__Description of the task__:
Below are the entries to work from; restate word for word the portion that opens with the line containing "-- ==== Sys2Proof/Machine/Flags.lean" and closes with the line containing "namespace Sys2Proof.Machine", keeping both.

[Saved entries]
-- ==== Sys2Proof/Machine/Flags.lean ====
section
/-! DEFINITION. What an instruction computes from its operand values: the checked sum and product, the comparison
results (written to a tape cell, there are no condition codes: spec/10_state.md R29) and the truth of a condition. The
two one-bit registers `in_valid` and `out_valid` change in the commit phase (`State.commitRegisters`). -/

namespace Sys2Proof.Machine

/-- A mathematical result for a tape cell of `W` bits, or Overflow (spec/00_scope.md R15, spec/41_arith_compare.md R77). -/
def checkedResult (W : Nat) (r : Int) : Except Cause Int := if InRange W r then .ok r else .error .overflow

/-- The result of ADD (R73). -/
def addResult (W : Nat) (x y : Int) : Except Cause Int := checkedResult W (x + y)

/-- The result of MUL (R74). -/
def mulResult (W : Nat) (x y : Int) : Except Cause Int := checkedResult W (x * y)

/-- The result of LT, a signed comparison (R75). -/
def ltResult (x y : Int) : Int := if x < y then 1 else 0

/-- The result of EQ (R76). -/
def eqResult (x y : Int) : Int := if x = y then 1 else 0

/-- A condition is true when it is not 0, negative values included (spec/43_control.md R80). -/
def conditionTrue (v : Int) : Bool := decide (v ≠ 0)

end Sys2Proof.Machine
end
...
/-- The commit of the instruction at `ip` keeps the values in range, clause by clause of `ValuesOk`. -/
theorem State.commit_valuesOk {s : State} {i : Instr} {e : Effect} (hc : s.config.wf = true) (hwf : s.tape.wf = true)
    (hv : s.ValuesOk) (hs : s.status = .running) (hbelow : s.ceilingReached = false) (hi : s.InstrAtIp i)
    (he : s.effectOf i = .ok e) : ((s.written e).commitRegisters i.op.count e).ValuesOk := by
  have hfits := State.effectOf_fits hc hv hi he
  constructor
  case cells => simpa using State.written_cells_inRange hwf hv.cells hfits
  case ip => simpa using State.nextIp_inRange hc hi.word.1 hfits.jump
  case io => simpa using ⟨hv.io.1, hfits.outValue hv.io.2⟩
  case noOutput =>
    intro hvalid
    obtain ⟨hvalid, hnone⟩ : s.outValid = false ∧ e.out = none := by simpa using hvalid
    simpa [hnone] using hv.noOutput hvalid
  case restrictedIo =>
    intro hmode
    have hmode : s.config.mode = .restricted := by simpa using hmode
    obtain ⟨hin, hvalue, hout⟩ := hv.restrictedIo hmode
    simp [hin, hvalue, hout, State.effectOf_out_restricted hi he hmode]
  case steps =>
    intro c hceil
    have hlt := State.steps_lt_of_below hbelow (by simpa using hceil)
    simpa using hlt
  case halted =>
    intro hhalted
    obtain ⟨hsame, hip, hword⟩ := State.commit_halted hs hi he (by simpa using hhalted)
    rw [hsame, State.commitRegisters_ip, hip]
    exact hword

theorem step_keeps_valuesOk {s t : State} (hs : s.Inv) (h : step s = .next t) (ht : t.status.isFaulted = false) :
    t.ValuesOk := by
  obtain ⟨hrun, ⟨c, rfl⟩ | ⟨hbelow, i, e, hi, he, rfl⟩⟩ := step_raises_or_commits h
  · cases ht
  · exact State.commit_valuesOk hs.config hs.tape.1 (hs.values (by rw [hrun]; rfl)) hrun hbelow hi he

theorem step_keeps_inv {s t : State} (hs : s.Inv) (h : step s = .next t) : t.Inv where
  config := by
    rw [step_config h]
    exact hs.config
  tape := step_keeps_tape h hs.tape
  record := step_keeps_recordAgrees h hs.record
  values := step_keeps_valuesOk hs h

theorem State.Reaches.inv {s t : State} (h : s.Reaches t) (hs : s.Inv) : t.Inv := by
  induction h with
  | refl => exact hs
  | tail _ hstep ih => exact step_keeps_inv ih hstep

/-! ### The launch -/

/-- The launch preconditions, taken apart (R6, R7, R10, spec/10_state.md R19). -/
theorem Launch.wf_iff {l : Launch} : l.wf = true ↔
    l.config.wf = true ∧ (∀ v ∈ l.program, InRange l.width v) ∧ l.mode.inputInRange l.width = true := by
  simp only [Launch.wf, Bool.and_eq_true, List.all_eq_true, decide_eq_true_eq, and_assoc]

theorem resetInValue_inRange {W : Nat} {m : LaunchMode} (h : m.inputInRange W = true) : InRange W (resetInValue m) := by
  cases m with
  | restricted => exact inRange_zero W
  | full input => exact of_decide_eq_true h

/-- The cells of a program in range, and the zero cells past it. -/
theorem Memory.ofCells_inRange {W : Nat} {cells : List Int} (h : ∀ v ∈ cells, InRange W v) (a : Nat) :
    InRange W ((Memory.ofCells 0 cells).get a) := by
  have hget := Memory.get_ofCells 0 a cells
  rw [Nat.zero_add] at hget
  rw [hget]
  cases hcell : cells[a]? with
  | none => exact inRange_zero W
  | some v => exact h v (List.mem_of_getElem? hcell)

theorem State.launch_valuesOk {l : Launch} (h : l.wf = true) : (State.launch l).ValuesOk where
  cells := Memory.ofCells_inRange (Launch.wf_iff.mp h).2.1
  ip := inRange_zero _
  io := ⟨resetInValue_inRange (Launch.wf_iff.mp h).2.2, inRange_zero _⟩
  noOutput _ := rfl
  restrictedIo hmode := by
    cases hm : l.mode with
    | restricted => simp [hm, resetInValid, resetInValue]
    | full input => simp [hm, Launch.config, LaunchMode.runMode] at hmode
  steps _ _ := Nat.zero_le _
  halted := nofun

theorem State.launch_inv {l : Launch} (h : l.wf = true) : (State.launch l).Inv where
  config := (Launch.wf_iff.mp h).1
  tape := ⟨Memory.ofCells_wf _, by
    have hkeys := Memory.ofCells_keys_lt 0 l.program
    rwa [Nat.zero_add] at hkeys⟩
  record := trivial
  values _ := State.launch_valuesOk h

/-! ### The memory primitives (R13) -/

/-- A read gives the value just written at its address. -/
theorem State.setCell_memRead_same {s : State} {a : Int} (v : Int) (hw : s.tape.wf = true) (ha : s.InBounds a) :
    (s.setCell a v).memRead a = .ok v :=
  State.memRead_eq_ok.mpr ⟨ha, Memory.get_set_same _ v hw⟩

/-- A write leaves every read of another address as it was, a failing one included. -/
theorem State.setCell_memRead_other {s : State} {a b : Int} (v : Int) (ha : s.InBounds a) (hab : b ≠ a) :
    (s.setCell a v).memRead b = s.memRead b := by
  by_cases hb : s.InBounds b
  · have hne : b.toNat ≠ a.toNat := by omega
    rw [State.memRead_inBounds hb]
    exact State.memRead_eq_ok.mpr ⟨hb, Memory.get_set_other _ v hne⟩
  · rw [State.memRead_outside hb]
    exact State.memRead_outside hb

__Answer space__:
-- ==== Sys2Proof/Machine/Flags.lean ====
section
/-! DEFINITION. What an instruction computes from its operand values: the checked sum and product, the comparison
results (written to a tape cell, there are no condition codes: spec/10_state.md R29) and the truth of a condition. The
two one-bit registers `in_valid` and `out_valid` change in the commit phase (`State.commitRegisters`). -/

namespace Sys2Proof.Machine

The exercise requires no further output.